■ ACTION ITEM
Every line from the start of the records below to the line containing "(by simpa [Command.verb, Verb.SentWrongly]" should be retyped exactly, that line included, and no others.

[Collected data entries]
★ ★ ★ ★

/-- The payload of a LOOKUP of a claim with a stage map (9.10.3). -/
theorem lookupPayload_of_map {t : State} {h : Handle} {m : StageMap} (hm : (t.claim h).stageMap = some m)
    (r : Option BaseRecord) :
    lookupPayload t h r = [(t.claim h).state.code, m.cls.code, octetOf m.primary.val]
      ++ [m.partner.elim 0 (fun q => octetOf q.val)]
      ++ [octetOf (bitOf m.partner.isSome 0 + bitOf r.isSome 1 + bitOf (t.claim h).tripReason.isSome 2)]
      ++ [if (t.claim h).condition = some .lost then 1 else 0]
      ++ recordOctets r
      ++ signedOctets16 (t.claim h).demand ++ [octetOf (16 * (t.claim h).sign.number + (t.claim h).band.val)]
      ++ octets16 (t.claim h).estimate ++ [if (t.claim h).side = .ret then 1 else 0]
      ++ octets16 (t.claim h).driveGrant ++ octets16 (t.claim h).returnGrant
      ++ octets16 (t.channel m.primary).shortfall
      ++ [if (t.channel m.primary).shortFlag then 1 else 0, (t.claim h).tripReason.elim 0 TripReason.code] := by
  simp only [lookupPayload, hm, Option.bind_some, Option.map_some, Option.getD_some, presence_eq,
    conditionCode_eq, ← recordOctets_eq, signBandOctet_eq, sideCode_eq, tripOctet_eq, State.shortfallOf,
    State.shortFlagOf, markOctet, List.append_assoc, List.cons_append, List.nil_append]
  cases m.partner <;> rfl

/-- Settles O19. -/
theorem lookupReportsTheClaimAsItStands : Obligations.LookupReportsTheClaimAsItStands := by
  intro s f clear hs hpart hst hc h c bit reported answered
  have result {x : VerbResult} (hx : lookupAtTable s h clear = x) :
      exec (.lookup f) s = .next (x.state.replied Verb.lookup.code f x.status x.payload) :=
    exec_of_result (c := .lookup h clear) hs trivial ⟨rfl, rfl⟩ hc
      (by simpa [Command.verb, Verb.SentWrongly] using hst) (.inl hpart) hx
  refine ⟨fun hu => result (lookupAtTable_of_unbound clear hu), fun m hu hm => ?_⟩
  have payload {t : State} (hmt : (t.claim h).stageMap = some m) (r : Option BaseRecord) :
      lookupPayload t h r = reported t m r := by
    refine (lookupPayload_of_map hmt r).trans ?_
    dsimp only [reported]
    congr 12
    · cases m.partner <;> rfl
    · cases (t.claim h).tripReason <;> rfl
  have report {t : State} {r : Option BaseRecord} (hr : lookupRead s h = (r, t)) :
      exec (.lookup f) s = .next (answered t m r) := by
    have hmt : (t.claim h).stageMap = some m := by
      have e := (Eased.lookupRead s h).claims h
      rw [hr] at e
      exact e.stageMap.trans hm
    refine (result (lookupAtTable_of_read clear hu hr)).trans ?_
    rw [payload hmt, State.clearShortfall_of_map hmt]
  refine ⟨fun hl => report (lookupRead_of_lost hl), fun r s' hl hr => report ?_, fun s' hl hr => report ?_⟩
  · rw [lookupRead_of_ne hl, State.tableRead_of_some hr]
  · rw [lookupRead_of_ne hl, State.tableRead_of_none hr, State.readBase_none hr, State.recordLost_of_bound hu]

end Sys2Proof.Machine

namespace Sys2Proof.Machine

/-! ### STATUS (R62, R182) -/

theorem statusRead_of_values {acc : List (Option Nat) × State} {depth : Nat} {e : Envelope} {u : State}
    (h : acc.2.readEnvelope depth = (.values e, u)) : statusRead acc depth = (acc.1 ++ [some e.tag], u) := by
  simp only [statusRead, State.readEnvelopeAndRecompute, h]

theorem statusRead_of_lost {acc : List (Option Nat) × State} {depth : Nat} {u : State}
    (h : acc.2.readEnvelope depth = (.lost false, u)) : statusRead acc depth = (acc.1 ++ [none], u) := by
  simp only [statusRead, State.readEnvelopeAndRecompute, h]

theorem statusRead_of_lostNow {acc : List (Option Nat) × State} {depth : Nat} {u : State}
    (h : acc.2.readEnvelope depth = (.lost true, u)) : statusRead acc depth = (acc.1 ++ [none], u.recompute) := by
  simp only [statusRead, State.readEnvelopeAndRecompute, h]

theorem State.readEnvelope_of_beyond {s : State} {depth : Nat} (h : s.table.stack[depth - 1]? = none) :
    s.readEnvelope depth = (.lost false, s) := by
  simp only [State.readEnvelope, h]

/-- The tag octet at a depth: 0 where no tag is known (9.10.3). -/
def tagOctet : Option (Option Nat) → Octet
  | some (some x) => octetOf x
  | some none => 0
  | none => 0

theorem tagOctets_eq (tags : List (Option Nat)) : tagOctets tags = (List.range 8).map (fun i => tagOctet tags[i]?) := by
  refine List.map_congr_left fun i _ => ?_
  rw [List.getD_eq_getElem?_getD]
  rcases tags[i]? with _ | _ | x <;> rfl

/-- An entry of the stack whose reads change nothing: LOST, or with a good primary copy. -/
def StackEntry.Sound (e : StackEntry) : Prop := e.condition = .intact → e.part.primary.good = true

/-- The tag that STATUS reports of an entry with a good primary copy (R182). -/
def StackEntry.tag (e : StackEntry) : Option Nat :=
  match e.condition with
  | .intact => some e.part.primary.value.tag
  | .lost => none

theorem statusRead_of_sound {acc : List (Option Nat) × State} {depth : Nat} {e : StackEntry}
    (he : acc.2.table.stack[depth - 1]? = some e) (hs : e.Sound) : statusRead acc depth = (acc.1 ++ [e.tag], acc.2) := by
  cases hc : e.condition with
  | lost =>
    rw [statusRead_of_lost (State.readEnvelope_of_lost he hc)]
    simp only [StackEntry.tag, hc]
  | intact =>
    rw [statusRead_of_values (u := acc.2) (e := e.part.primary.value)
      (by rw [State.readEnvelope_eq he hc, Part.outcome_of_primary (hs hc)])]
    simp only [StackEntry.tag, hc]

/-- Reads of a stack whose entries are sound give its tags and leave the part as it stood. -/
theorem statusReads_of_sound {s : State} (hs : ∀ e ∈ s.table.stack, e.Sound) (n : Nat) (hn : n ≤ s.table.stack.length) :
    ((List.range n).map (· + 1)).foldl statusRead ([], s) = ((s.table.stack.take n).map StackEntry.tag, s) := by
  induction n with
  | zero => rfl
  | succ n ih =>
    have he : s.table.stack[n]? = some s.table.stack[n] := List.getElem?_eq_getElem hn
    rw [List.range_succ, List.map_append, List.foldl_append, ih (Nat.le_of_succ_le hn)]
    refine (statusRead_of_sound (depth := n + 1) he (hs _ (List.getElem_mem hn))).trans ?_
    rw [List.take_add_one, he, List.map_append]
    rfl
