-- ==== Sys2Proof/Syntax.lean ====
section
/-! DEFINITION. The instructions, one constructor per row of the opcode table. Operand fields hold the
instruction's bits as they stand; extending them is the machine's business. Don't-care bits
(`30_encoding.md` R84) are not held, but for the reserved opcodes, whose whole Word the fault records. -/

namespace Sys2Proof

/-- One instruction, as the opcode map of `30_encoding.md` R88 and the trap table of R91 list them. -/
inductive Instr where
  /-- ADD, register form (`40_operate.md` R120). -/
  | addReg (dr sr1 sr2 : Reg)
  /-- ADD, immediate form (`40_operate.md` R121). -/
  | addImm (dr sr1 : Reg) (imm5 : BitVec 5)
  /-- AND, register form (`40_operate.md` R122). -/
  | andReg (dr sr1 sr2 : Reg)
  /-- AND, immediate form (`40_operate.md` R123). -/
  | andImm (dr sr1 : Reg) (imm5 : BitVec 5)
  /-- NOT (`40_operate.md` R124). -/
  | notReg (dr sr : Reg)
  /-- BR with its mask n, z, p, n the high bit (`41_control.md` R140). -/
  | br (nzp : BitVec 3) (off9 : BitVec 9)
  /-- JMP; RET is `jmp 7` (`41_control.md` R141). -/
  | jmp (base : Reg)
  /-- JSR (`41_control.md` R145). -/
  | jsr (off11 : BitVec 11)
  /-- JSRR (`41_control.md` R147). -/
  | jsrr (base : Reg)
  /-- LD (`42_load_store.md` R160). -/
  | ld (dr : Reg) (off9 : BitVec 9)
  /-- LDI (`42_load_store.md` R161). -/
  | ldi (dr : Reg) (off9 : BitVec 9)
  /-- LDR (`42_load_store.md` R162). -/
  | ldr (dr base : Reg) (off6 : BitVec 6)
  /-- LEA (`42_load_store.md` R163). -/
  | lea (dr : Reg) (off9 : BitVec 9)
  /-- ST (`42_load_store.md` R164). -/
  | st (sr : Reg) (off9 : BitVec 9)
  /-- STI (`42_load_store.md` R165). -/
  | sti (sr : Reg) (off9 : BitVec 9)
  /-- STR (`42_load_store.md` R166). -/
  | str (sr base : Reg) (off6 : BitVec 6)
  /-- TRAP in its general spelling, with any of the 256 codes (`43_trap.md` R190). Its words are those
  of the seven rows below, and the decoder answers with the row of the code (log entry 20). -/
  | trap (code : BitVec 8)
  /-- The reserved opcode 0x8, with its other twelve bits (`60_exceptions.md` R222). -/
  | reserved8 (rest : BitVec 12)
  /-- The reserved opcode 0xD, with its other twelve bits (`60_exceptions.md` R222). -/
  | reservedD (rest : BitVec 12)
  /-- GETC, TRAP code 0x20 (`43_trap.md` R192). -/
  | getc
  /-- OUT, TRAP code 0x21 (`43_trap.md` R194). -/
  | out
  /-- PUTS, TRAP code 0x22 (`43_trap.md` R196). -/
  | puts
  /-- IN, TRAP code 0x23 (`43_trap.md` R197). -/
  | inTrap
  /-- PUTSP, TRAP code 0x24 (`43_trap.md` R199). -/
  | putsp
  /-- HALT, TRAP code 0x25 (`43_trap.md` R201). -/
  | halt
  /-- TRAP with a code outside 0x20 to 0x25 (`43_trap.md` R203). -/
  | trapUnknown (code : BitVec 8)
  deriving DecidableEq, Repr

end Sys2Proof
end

★ ★ ★ ★

■ FINISHED EXERCISE
/-- The payload of a LOOKUP of a claim with a stage map (9.10.3). -/
theorem lookupPayload_of_map {t : State} {h : Handle} {m : StageMap} (hm : (t.claim h).stageMap = some m)
    (r : Option BaseRecord) :
    lookupPayload t h r = [(t.claim h).state.code, m.cls.code, octetOf m.primary.val]
      ++ [m.partner.elim 0 (fun q => octetOf q.val)]
      ++ [octetOf (bitOf m.partner.isSome 0 + bitOf r.isSome 1 + bitOf (t.claim h).tripReason.isSome 2)]
      ++ [if (t.claim h).condition = some .lost then 1 else 0]
      ++ recordOctets r
      ++ signedOctets16 (t.claim h).demand ++ [octetOf (16 * (t.claim h).sign.number + (t.claim h).band.val)]
      ++ octets16 (t.claim h).estimate ++ [if (t.claim h).side = .ret then 1 else 0]
      ++ octets16 (t.claim h).driveGrant ++ octets16 (t.claim h).returnGrant
      ++ octets16 (t.channel m.primary).shortfall
      ++ [if (t.channel m.primary).shortFlag then 1 else 0, (t.claim h).tripReason.elim 0 TripReason.code] := by
  simp only [lookupPayload, hm, Option.bind_some, Option.map_some, Option.getD_some, presence_eq,
    conditionCode_eq, ← recordOctets_eq, signBandOctet_eq, sideCode_eq, tripOctet_eq, State.shortfallOf,
    State.shortFlagOf, markOctet, List.append_assoc, List.cons_append, List.nil_append]
  cases m.partner <;> rfl

/-- Settles O19. -/
theorem lookupReportsTheClaimAsItStands : Obligations.LookupReportsTheClaimAsItStands := by
  intro s f clear hs hpart hst hc h c bit reported answered
  have result {x : VerbResult} (hx : lookupAtTable s h clear = x) :
      exec (.lookup f) s = .next (x.state.replied Verb.lookup.code f x.status x.payload) :=
    exec_of_result (c := .lookup h clear) hs trivial ⟨rfl, rfl⟩ hc
      (by simpa [Command.verb, Verb.SentWrongly] using hst) (.inl hpart) hx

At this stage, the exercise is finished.